Exercise brief: Lines that include the string "stored" are the ones to copy from the entries below.

╭─ Supplied material

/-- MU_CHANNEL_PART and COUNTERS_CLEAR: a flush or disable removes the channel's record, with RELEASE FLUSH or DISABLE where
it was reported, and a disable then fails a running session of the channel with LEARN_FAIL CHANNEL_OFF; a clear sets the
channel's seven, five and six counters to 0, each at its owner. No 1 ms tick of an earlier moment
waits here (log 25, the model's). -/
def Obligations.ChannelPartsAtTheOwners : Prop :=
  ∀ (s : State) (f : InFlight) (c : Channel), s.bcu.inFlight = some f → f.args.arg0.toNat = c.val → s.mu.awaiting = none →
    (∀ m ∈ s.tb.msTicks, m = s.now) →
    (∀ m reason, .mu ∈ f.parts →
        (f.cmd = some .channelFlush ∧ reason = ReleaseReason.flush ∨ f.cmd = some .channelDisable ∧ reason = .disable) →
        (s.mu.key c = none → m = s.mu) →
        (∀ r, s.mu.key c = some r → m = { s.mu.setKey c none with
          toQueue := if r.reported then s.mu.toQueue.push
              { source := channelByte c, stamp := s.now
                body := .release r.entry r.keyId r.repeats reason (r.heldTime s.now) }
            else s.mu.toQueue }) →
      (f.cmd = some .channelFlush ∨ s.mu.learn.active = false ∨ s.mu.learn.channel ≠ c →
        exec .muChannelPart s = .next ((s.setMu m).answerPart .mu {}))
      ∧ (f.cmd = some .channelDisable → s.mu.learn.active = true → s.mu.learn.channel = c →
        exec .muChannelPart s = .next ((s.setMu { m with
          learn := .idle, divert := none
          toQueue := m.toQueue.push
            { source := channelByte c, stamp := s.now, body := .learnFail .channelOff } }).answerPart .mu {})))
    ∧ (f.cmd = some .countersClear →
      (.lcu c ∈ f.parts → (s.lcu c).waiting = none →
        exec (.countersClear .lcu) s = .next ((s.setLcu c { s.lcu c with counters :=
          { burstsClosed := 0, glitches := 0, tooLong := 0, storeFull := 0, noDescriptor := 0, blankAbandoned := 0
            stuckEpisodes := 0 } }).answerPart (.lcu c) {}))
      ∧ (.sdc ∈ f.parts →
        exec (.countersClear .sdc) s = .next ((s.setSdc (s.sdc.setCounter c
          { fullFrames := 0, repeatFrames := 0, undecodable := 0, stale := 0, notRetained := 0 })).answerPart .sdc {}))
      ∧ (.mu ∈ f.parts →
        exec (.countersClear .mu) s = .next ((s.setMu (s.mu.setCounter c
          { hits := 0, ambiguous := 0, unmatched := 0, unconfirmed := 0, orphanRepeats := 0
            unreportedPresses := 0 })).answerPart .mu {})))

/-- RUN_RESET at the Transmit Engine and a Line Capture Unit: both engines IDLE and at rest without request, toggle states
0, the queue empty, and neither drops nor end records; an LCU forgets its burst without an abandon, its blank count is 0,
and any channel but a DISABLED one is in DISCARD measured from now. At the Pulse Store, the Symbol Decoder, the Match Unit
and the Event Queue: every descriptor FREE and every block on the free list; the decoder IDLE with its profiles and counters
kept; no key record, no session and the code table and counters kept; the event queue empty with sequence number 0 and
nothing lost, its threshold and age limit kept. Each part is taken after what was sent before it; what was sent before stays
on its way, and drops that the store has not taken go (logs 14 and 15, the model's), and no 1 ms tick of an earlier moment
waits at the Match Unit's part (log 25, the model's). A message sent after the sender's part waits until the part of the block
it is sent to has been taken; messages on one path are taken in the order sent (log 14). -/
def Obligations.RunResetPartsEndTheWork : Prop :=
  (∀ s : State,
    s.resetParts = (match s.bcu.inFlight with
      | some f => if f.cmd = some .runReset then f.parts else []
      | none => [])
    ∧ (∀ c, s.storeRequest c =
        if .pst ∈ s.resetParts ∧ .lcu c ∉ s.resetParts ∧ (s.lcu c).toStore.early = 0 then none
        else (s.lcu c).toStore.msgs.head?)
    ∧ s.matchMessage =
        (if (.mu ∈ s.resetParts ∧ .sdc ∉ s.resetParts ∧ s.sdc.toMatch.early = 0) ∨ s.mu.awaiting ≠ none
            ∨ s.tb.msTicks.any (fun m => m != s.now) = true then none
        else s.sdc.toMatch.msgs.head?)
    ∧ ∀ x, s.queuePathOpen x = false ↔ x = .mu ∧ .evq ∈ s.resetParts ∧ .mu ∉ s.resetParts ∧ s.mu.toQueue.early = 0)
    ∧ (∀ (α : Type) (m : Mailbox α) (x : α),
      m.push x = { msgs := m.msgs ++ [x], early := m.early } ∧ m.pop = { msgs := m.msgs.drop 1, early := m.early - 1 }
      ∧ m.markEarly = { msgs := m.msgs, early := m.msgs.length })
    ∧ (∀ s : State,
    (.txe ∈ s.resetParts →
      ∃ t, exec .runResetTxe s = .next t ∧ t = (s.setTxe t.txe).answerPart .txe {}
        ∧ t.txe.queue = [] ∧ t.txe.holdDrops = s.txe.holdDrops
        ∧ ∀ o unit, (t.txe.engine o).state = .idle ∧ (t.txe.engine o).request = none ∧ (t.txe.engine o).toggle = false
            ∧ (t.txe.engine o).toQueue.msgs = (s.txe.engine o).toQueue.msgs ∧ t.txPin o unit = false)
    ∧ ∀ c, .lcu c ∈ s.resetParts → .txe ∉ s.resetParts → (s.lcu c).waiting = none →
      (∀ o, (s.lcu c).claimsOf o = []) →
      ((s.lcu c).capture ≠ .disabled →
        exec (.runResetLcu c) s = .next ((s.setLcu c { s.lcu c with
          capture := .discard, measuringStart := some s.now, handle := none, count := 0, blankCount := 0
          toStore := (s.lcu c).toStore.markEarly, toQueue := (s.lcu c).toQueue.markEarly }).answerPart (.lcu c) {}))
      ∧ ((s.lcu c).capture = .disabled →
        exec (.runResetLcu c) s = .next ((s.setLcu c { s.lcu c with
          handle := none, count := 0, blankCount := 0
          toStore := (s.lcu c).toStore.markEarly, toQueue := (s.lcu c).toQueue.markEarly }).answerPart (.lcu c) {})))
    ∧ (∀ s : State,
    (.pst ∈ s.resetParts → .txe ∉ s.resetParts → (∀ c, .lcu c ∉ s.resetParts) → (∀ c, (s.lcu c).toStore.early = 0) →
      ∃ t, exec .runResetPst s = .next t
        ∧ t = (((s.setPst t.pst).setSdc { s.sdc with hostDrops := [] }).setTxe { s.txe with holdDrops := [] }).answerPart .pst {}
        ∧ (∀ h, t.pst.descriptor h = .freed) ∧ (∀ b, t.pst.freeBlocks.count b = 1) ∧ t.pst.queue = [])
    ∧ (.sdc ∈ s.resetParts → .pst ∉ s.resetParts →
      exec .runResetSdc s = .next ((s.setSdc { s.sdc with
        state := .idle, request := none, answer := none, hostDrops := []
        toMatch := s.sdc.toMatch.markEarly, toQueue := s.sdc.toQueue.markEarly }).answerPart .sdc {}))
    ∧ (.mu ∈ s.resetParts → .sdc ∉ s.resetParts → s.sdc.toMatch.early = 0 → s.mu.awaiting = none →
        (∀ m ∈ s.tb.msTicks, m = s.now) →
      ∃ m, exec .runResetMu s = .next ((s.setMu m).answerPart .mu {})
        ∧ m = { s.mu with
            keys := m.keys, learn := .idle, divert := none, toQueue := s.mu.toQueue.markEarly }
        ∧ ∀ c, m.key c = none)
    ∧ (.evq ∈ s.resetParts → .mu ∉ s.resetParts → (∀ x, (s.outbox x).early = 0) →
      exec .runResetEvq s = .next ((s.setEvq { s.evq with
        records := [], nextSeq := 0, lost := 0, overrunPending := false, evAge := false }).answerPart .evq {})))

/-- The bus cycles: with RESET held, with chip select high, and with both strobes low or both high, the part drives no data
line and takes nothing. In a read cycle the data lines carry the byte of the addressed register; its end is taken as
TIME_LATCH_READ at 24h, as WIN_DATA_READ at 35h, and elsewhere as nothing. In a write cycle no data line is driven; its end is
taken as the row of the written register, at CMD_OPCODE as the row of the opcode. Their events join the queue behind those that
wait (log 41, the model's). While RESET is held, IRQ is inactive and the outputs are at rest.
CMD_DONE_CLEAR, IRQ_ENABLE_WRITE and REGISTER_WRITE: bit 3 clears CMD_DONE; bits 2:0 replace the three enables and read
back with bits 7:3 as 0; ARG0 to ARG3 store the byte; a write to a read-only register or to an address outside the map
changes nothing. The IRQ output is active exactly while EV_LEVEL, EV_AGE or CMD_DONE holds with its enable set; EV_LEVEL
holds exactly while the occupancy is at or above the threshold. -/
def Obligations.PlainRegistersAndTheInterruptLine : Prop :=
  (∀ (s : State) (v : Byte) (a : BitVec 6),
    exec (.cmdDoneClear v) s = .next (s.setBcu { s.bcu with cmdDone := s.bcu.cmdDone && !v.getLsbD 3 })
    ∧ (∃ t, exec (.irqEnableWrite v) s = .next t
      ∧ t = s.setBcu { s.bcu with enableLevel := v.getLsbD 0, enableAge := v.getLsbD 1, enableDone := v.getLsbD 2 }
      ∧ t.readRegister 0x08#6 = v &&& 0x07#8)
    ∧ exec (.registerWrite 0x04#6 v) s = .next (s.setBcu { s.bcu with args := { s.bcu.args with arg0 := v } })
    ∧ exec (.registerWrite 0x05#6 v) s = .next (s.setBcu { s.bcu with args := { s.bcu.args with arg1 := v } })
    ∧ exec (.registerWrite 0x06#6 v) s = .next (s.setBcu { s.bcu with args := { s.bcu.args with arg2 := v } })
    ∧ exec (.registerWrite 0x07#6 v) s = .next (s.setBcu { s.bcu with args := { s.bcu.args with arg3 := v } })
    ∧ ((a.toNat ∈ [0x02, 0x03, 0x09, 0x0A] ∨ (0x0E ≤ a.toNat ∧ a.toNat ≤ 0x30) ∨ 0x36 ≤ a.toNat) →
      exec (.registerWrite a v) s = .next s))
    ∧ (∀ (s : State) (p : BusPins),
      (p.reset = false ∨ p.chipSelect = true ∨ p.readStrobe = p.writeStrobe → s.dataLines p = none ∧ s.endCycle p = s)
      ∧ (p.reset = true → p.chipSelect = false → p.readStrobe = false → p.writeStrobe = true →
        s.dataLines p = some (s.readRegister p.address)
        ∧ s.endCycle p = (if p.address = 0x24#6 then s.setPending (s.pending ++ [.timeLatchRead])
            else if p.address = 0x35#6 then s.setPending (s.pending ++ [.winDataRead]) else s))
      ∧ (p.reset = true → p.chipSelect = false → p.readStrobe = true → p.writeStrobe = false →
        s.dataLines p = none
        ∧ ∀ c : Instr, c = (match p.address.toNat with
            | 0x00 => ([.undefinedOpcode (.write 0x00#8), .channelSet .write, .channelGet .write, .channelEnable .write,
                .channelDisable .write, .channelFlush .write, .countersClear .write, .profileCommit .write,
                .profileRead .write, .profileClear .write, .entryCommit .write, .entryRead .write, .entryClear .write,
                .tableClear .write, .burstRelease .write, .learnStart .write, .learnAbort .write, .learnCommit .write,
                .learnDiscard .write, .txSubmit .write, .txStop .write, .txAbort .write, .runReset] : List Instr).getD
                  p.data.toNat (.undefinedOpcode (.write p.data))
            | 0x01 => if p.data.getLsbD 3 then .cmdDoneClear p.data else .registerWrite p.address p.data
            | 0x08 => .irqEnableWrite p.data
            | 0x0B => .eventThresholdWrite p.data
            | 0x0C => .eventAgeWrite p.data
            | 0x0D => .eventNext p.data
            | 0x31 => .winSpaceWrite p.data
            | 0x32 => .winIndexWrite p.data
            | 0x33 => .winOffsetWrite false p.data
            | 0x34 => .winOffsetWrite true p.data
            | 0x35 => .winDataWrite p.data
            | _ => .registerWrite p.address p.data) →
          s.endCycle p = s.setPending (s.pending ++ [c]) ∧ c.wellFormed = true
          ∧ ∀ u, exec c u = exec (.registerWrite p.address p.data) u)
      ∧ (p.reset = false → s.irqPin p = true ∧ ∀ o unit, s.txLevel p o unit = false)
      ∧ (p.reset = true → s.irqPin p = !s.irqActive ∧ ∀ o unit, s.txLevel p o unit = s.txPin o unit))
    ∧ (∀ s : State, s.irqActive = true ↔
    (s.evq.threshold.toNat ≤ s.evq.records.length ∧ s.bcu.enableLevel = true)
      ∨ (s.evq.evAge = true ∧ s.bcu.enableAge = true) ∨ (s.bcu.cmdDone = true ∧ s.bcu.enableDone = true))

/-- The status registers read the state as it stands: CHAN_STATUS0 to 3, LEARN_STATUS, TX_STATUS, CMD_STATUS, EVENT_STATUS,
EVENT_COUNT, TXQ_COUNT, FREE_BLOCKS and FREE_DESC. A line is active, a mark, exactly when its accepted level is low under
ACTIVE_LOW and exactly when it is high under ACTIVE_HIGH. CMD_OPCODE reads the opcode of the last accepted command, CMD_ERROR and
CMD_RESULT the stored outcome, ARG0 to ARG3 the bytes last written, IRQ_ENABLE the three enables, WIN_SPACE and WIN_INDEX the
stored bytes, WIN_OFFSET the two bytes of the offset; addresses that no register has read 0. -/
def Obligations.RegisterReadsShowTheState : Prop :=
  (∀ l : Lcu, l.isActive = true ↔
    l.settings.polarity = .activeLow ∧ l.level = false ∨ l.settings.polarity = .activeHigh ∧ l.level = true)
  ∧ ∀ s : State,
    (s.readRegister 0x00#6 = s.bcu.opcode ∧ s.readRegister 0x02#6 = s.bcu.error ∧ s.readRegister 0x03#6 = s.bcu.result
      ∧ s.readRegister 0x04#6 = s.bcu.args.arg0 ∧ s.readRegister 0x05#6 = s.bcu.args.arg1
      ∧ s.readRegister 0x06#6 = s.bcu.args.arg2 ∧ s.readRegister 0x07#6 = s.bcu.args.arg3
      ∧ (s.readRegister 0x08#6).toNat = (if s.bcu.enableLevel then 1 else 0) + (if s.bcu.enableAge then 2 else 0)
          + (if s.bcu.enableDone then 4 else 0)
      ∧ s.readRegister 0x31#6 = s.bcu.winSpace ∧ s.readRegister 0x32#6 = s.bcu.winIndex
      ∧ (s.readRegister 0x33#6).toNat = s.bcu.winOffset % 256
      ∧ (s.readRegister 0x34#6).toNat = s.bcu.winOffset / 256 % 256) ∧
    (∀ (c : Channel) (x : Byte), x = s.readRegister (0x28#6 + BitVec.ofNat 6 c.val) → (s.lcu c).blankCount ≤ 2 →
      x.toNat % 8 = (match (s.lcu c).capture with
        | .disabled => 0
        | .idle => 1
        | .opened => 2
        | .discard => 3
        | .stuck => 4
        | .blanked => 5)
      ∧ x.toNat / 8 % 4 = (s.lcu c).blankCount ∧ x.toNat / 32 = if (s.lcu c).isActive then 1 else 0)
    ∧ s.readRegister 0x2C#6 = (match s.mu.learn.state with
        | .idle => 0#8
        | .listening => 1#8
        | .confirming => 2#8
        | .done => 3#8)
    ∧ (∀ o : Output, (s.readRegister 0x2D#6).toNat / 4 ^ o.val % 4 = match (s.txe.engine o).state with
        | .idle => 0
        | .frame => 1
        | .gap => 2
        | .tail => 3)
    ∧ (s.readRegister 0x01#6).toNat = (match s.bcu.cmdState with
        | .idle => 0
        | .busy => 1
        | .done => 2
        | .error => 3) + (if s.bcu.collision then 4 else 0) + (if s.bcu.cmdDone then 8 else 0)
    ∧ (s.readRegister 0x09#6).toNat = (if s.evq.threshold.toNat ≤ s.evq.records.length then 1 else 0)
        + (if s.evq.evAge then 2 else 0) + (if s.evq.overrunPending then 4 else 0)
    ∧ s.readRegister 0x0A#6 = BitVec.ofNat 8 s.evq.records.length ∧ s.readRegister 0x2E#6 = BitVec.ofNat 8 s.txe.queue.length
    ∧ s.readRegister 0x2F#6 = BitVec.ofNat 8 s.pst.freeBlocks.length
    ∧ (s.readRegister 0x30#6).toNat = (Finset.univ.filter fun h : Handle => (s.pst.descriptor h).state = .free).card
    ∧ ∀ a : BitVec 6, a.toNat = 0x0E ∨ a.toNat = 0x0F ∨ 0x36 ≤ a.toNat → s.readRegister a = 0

╰─

Exercise response:
CMD_RESULT the stored outcome, ARG0 to ARG3 the bytes last written, IRQ_ENABLE the three enables, WIN_SPACE and WIN_INDEX the
stored bytes, WIN_OFFSET the two bytes of the offset; addresses that no register has read 0. -/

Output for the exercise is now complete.